The four individuals included in this study were premedical students, not enrolled in medical school at the time of participation. They were selected to represent individuals with minimal prior exposure to impairment evaluation, allowing us to assess the ease of use and learning curve of the two editions of the AMA Guides from a novice perspective.
The participants were recruited through voluntary outreach from a university premedical advising program and were not part of a formal or themed class on occupational injury or impairment evaluation. Their academic standing was fourth-year undergraduate students, with a shared interest in medicine but no prior experience using the AMA Guides. This cohort was intentionally selected to help demonstrate usability differences between the editions among users with little to no background in formal clinical assessment.

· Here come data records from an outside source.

-- ==== Sys2Proof/Machine/Dispatch.lean ====
section
/-! DEFINITION. The dispatch of an instruction to its meaning, one arm per constructor of Instr. -/

namespace Sys2Proof.Machine

def exec (i : Instr) (s : State) : Host.Outcome State Fault Refusal :=
  match i with
  | .rdU8 off => Sys2Proof.Machine.execRdU8 off s
  | .rdU16 off => Sys2Proof.Machine.execRdU16 off s
  | .rdU32 off => Sys2Proof.Machine.execRdU32 off s
  | .rdU64 off => Sys2Proof.Machine.execRdU64 off s
  | .rdI16 off => Sys2Proof.Machine.execRdI16 off s
  | .rdF32 off => Sys2Proof.Machine.execRdF32 off s
  | .rdBytes off n => Sys2Proof.Machine.execRdBytes off n s
  | .rdBits off bitoff bitw => Sys2Proof.Machine.execRdBits off bitoff bitw s
  | .wrU8 off => Sys2Proof.Machine.execWrU8 off s
  | .wrU16 off => Sys2Proof.Machine.execWrU16 off s
  | .wrU32 off => Sys2Proof.Machine.execWrU32 off s
  | .wrU64 off => Sys2Proof.Machine.execWrU64 off s
  | .wrI16 off => Sys2Proof.Machine.execWrI16 off s
  | .wrF32 off => Sys2Proof.Machine.execWrF32 off s
  | .wrBytes off n => Sys2Proof.Machine.execWrBytes off n s
  | .wrBits off bitoff bitw => Sys2Proof.Machine.execWrBits off bitoff bitw s
  | .encHdr => Sys2Proof.Machine.execEncHdr s
  | .decHdr => Sys2Proof.Machine.execDecHdr s
  | .lookup mtype => Sys2Proof.Machine.execLookup mtype s
  | .encPld => Sys2Proof.Machine.execEncPld s
  | .decPld mtype => Sys2Proof.Machine.execDecPld mtype s
  | .assemble => Sys2Proof.Machine.execAssemble s
  | .parse => Sys2Proof.Machine.execParse s
  | .getService => Sys2Proof.Machine.execGetService s
  | .stateService => Sys2Proof.Machine.execStateService s
  | .getHostInfo => Sys2Proof.Machine.execGetHostInfo s
  | .stateHostInfo => Sys2Proof.Machine.execStateHostInfo s
  | .getHostFirmware => Sys2Proof.Machine.execGetHostFirmware s
  | .stateHostFirmware => Sys2Proof.Machine.execStateHostFirmware s
  | .getWifiInfo => Sys2Proof.Machine.execGetWifiInfo s
  | .stateWifiInfo => Sys2Proof.Machine.execStateWifiInfo s
  | .getWifiFirmware => Sys2Proof.Machine.execGetWifiFirmware s
  | .stateWifiFirmware => Sys2Proof.Machine.execStateWifiFirmware s
  | .getPower => Sys2Proof.Machine.execGetPower s
  | .setPower => Sys2Proof.Machine.execSetPower s
  | .statePower => Sys2Proof.Machine.execStatePower s
  | .getLabel => Sys2Proof.Machine.execGetLabel s
  | .setLabel => Sys2Proof.Machine.execSetLabel s
  | .stateLabel => Sys2Proof.Machine.execStateLabel s
  | .getVersion => Sys2Proof.Machine.execGetVersion s
  | .stateVersion => Sys2Proof.Machine.execStateVersion s
  | .getInfo => Sys2Proof.Machine.execGetInfo s
  | .stateInfo => Sys2Proof.Machine.execStateInfo s
  | .acknowledgement => Sys2Proof.Machine.execAcknowledgement s
  | .getLocation => Sys2Proof.Machine.execGetLocation s
  | .setLocation => Sys2Proof.Machine.execSetLocation s
  | .stateLocation => Sys2Proof.Machine.execStateLocation s
  | .getGroup => Sys2Proof.Machine.execGetGroup s
  | .setGroup => Sys2Proof.Machine.execSetGroup s
  | .stateGroup => Sys2Proof.Machine.execStateGroup s
  | .getUnknown => Sys2Proof.Machine.execGetUnknown s
  | .setUnknown => Sys2Proof.Machine.execSetUnknown s
  | .stateUnknown => Sys2Proof.Machine.execStateUnknown s
  | .echoRequest => Sys2Proof.Machine.execEchoRequest s
  | .echoResponse => Sys2Proof.Machine.execEchoResponse s
  | .lightGet => Sys2Proof.Machine.execLightGet s
  | .lightSetColor => Sys2Proof.Machine.execLightSetColor s
  | .lightSetWaveform => Sys2Proof.Machine.execLightSetWaveform s
  | .lightState => Sys2Proof.Machine.execLightState s
  | .lightGetPower => Sys2Proof.Machine.execLightGetPower s
  | .lightSetPower => Sys2Proof.Machine.execLightSetPower s
  | .lightStatePower => Sys2Proof.Machine.execLightStatePower s
  | .lightSetWaveformOptional => Sys2Proof.Machine.execLightSetWaveformOptional s
  | .lightGetInfrared => Sys2Proof.Machine.execLightGetInfrared s
  | .lightStateInfrared => Sys2Proof.Machine.execLightStateInfrared s
  | .lightSetInfrared => Sys2Proof.Machine.execLightSetInfrared s

end Sys2Proof.Machine
end

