-- ==== Sys2Proof/Certificates/Slice0/Obligations.lean ====
section
/-! DEFINITION. The statements for the provers. Every statement about an instruction gives its next state as an equation
`exec i s = .next { s with out := … }`: the whole frame (no port but the outputs changes, 20_memory.md R70, R71) and the completion
in one. The functions under `Sys2Proof.Statement` say in the spec's own terms what the operations compute: bytes by offset, bits by
position, images by concatenation, not the model's reads and writes. Statements that name a specific error rest on the spec's
choices I1 and I13 of 93_implementation_defined.md (log 18). A permitted registry is one that meets R191 as the model checks it
(log 17); the layouts of the default registry are the spec's own default (log 19). -/

namespace Sys2Proof.Statement

open Sys2Proof Sys2Proof.Machine

/-- The byte at offset `k` as a number (0 past the end, where no statement uses it). -/
def byteAt (b : Bytes) (k : Nat) : Nat := (b.getD k 0).toNat

/-- `sum_{k<n} b[o+k] * 2^(8k)`, the little-endian integer of 00_scope.md R13. -/
def leAt (b : Bytes) (o n : Nat) : Nat := ((List.range n).map fun k => byteAt b (o + k) * 2 ^ (8 * k)).sum

/-- Bit `j` of the little-endian bytes from offset `o` on: bit `j mod 8` of byte `o + j div 8` (R63, R147). -/
def wireBit (b : Bytes) (o j : Nat) : Bool := (b.getD (o + j / 8) 0).getLsbD (j % 8)

/-- The state after a transaction: only the output ports differ (R70). -/
abbrev ends (s : State) (o : Outputs) : Host.Outcome State Fault Refusal := .next { s with out := o }

/-- A scalar read of `w` bytes (R64, R132): in bounds, bit `j` of `RVAL` is `bit j` of the bytes at `OFF`; else OutOfBounds. -/
def ReadsScalar (op : BitVec 16 → Instr) (w : Nat) (bit : Bytes → Nat → Nat → Bool) : Prop :=
  ∀ (s : State) (off : BitVec 16),
    (off.toNat + w ≤ s.ibuf.length →
      ∃ v : BitVec 64, exec (op off) s = ends s (Outputs.okRval v) ∧
        ∀ j < 64, v.getLsbD j = bit s.ibuf off.toNat j) ∧
    (s.ibuf.length < off.toNat + w → exec (op off) s = ends s (Outputs.error .outOfBounds))

/-- The low `8w` bits from the wire, zeros above. -/
def zeroExtended (w : Nat) (b : Bytes) (o j : Nat) : Bool := decide (j < 8 * w) && wireBit b o j

/-- The low 16 bits from the wire, copies of bit 15 above. -/
def signExtended16 (b : Bytes) (o j : Nat) : Bool := wireBit b o (min j 15)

Three physician experts and four premedical students were given the 2008 edition of the AMA Guides Sixth Edition—excluding case examples—along with step-by-step instructions and sample data to complete impairment assessments for five test cases. They then repeated the process using the steps and enhanced DBI tables from the AMA Guides Sixth Edition 2024. Given the premedical students’ limited experience with impairment ratings, they received additional guidance and could ask questions before performing their evaluations.
To mitigate potential learning effects from the fixed order of exposure (2008 edition followed by 2024 edition), several methodological safeguards were implemented. Evaluators repeated the impairment ratings eight weeks later, using the same cases presented in randomized order for each participant. This interval and randomization helped minimize recall and sequence bias, preserving the integrity of intrarater and interrater reliability. Additionally, this second round increased the number of data points, further strengthening the study’s statistical analysis and overall findings.
Normality testing revealed that the data did not meet the required assumptions, with skewness and kurtosis values exceeding 1.0. As a result, comparisons between the 2008 and 2024 editions of the AMA Guides Sixth Edition were performed using Wilcoxon rank-sum tests. Interrater reliability was evaluated using kappa statistics. All statistical analyses were conducted at a significance threshold of 0.05 using SAS software, version 9.4 (SAS Institute, Cary, NC, USA).
3. Results
3.1. Time to Complete Rating (Ease of Use)
The three physician experts completed ratings using the
AMA Guides 2008 in an average of 15.4 min. With the
AMA Guides 2024, this time was reduced to just 5.0 min—representing a 67.5% time saving—while maintaining 100% accuracy or reliability in both rounds (
Table 3). Cohen’s Kappa, calculated with SAS, was 1.0 for both interrater and intrarater reliability [
21,
22].
For the four premedical students, the average completion time was 26.4 min using the 2008 edition, compared to 8.4 min with the 2024 edition, reflecting a 68.2% time reduction (
Table 4). The longer time with the 2008 edition resulted from navigating non-key factor tables to apply functional history, physical examination, and clinical study adjustments within the net adjustment formula. The original 2008 case examples were intentionally designed to align with the 2008 impairment assessment criteria, thereby minimizing the need for premedical students to engage in deeper clinical reasoning to identify the “preferred” grade modifiers—mild, moderate, or severe—as outlined in the grade modifier tables. It is important to note that these simplified examples do not reflect the complexity typically encountered by professional evaluators when conducting actual impairment ratings.
The time required for both physicians and students remained consistent across the second round, indicating minimal learning benefit from prior exposure. Statistically significant differences in the completion times were found between the 2008 and 2024 editions (p < 0.0001) for both groups, with results favoring the 2024 edition. These differences persisted when analyzed separately for experts and students (p < 0.0001 for each).
3.2. Accuracy
Accuracy was defined as correctly matching the published impairment values from the 2008 edition and the expert panel members’ (EPMs’) determinations for the 2024 edition. One exception was made for 2008 example case 17-3. Although the Sixth Edition lists this example as an 11% whole person impairment (WPI), all the expert panel members independently concluded the correct rating should be a 10% WPI when applying the 2008 methodology. This discrepancy underscores the inherent complexity of the 2008 rating process. While the default impairment for grade C is an 11% WPI, proper application of the grade modifiers results in a net adjustment of −1, yielding a final rating of 10% WPI, consistent with grade B. For this reason, a 10% WPI was used as the reference standard for student accuracy.
Table 5 presents the accuracy results for both round 1 and round 2, which took place eight weeks later. A value of 1 indicates concordance with the reference impairment value, while a value of 0 denotes a discrepancy.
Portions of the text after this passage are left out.